Eine kleine Corona auf der Terrasse. Fürs Immunsystem.

Nun ist alles anders. Wir sind positiv überrascht, wie schnell hier reagiert wird. Mit Massnahmen, wie der Schliessung der Schulen und der Inkraftsetzung des nationalen Notstandes. Peru hat hier schneller reagiert als die Schweiz. Dies, obwohl wir hier konstant sechs Stunden, während der Sommerzeit sieben, im Rückstand sind. Die Schule wird geschlossen. Noch vor der Schule in Ittigen und auch wir unterrichten nun von zu Hause aus. Distance Learning. Dabei wohnen wir nur drei Minuten von der Schule entfernt. Mit dem Fahrrad. In Lima ist das nun beinahe Körperkontakt. Der Aufwand ist immens. Die Planung der Lerninhalte und das Erstellen von Videos um den Unterricht für die Schüler einigermassen attraktiv zu gestalten, kollidieren mit den Erwartungen an die rasche Erledigung der Korrekturarbeiten. Die Eltern sind anspruchsvoll und schon nach wenigen Tagen beklagen sich die einen über zu viele Aufgaben, die anderen über zu wenig. Und so gestalten sich die Arbeitstage oft länger als zu früheren Zeiten.

Während der Rushhour praktisch kein Durchkommen möglich. Jetzt sind die Strassen leer.

Jetzt sind die Strassen leer. Wo wir während der Rushhour minutenlang mit dem Fahrrad zum Überqueren einer Avenida gewartet haben, fahren wir nun auf der Gegenfahrbahn ohne Verkehr Richtung Wong. Beim Einkaufszentrum stehen wir in der Schlange, am Boden im Meterabstand gelbe, abgewetzte Klebestreifen, die beim Anstehen und Abstandhalten helfen sollen. Soldaten assistieren dem Verkaufspersonal, die Schlange vor dem Eingang in geordnete Bahnen zu lenken. Am Ein- und Ausgang wird auf die Hände Desinfektionsmittel gesprüht, der Einkaufszettel wird am Ausgang nochmals verlangt und mit einem Stempel und einer Unterschrift quittiert. Wofür erfahren wir nie. Wir haben auch nicht gefragt. Alle sind sehr freundlich. Und beim nächsten Einkauf sollen wir doch eine Maske tragen, oder sonst etwas vor dem Gesicht. Machen wir. Alle tragen Masken, aber man kann keine kaufen.

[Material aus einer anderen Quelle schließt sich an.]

@[simp] theorem State.setCtx_sched (c : Ctx) : (s.setCtx k c).sched = s.sched := rfl
@[simp] theorem State.setCtx_free (c : Ctx) : (s.setCtx k c).free = s.free := rfl
@[simp] theorem State.setCtx_cur (c : Ctx) : (s.setCtx k c).cur = s.cur := rfl
@[simp] theorem State.setCtx_issue (c : Ctx) : (s.setCtx k c).issue = s.issue := rfl
@[simp] theorem State.setCtx_now (c : Ctx) : (s.setCtx k c).now = s.now := rfl
@[simp] theorem State.setCtx_mem (c : Ctx) : (s.setCtx k c).mem = s.mem := rfl
@[simp] theorem State.setCtx_poison (c : Ctx) : (s.setCtx k c).poison = s.poison := rfl
@[simp] theorem State.setCtx_cores (c : Ctx) : (s.setCtx k c).cores = s.cores := rfl
@[simp] theorem State.setCtx_quads (c : Ctx) : (s.setCtx k c).quads = s.quads := rfl
@[simp] theorem State.setCtx_dies (c : Ctx) : (s.setCtx k c).dies = s.dies := rfl
@[simp] theorem State.setCtx_vats (c : Ctx) : (s.setCtx k c).vats = s.vats := rfl
@[simp] theorem State.setCtx_mods (c : Ctx) : (s.setCtx k c).mods = s.mods := rfl
@[simp] theorem State.setCtx_fars (c : Ctx) : (s.setCtx k c).fars = s.fars := rfl
@[simp] theorem State.setCtx_uid (c : Ctx) : (s.setCtx k c).uid = s.uid := rfl
@[simp] theorem State.setCtx_colls (c : Ctx) : (s.setCtx k c).colls = s.colls := rfl
@[simp] theorem State.setCtx_parity (c : Ctx) : (s.setCtx k c).parity = s.parity := rfl
@[simp] theorem State.setCtx_lag (c : Ctx) : (s.setCtx k c).lag = s.lag := rfl
@[simp] theorem State.setCtx_core (c : Ctx) : (s.setCtx k c).core j = s.core j := rfl
@[simp] theorem State.setCtx_quad (c : Ctx) : (s.setCtx k c).quad j = s.quad j := rfl
@[simp] theorem State.setCtx_die (c : Ctx) : (s.setCtx k c).die j = s.die j := rfl
@[simp] theorem State.setCtx_vat (c : Ctx) : (s.setCtx k c).vat j = s.vat j := rfl
@[simp] theorem State.setCtx_modu (c : Ctx) : (s.setCtx k c).modu j = s.modu j := rfl
@[simp] theorem State.setCtx_ctx (c : Ctx) : (s.setCtx k c).ctx j = if j = k then c else s.ctx j := tget_tset _ _ _ _
@[simp] theorem State.updCtx_sched (f : Ctx → Ctx) : (s.updCtx k f).sched = s.sched := rfl
@[simp] theorem State.updCtx_free (f : Ctx → Ctx) : (s.updCtx k f).free = s.free := rfl
@[simp] theorem State.updCtx_cur (f : Ctx → Ctx) : (s.updCtx k f).cur = s.cur := rfl
@[simp] theorem State.updCtx_issue (f : Ctx → Ctx) : (s.updCtx k f).issue = s.issue := rfl
@[simp] theorem State.updCtx_now (f : Ctx → Ctx) : (s.updCtx k f).now = s.now := rfl
@[simp] theorem State.updCtx_mem (f : Ctx → Ctx) : (s.updCtx k f).mem = s.mem := rfl
@[simp] theorem State.updCtx_poison (f : Ctx → Ctx) : (s.updCtx k f).poison = s.poison := rfl
@[simp] theorem State.updCtx_cores (f : Ctx → Ctx) : (s.updCtx k f).cores = s.cores := rfl
@[simp] theorem State.updCtx_quads (f : Ctx → Ctx) : (s.updCtx k f).quads = s.quads := rfl
@[simp] theorem State.updCtx_dies (f : Ctx → Ctx) : (s.updCtx k f).dies = s.dies := rfl
@[simp] theorem State.updCtx_vats (f : Ctx → Ctx) : (s.updCtx k f).vats = s.vats := rfl
@[simp] theorem State.updCtx_mods (f : Ctx → Ctx) : (s.updCtx k f).mods = s.mods := rfl
@[simp] theorem State.updCtx_fars (f : Ctx → Ctx) : (s.updCtx k f).fars = s.fars := rfl
@[simp] theorem State.updCtx_uid (f : Ctx → Ctx) : (s.updCtx k f).uid = s.uid := rfl
@[simp] theorem State.updCtx_colls (f : Ctx → Ctx) : (s.updCtx k f).colls = s.colls := rfl
@[simp] theorem State.updCtx_parity (f : Ctx → Ctx) : (s.updCtx k f).parity = s.parity := rfl
@[simp] theorem State.updCtx_lag (f : Ctx → Ctx) : (s.updCtx k f).lag = s.lag := rfl
@[simp] theorem State.updCtx_core (f : Ctx → Ctx) : (s.updCtx k f).core j = s.core j := rfl
@[simp] theorem State.updCtx_quad (f : Ctx → Ctx) : (s.updCtx k f).quad j = s.quad j := rfl
@[simp] theorem State.updCtx_die (f : Ctx → Ctx) : (s.updCtx k f).die j = s.die j := rfl
@[simp] theorem State.updCtx_vat (f : Ctx → Ctx) : (s.updCtx k f).vat j = s.vat j := rfl
@[simp] theorem State.updCtx_modu (f : Ctx → Ctx) : (s.updCtx k f).modu j = s.modu j := rfl
@[simp] theorem State.updCtx_ctx (f : Ctx → Ctx) : (s.updCtx k f).ctx j = if j = k then f (s.ctx k) else s.ctx j := tget_tset _ _ _ _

Ein Meter Abstand, manchmal auch etwas mehr.
Wir halten uns an die Regeln.
Die wenigen Fahrzeuge auf der Strasse, meist Militär oder Polizei.
Ohne Worte.

Die Polizei fährt Abends im Schritttempo durchs Quartier, spielt in maximaler Lautstärke peruanische Vereinigungslieder über die Dachlautsprecher ab. “Contigo Perú” – Die inofizielle Landeshymne.

Jeden Abend um acht wird auf den Dächer Limas geklatscht und gerufen. Als mentale Unterstützung für das Pflegepersonal und als Ritual, welches den Zusammenhalt der Bevölkerung stärken soll. ¡Juntos contra el virus!

Sonst ist alles ruhig, irgendwie gespenstisch. Militärs halten an der Strasse Wagen und Motorräder an, verlangen Ausweise, diskutieren, lassen passieren. Wir gehen kurz einkaufen. Sind froh wieder zu Hause zu sein. Helikopter kreisen über der Stadt.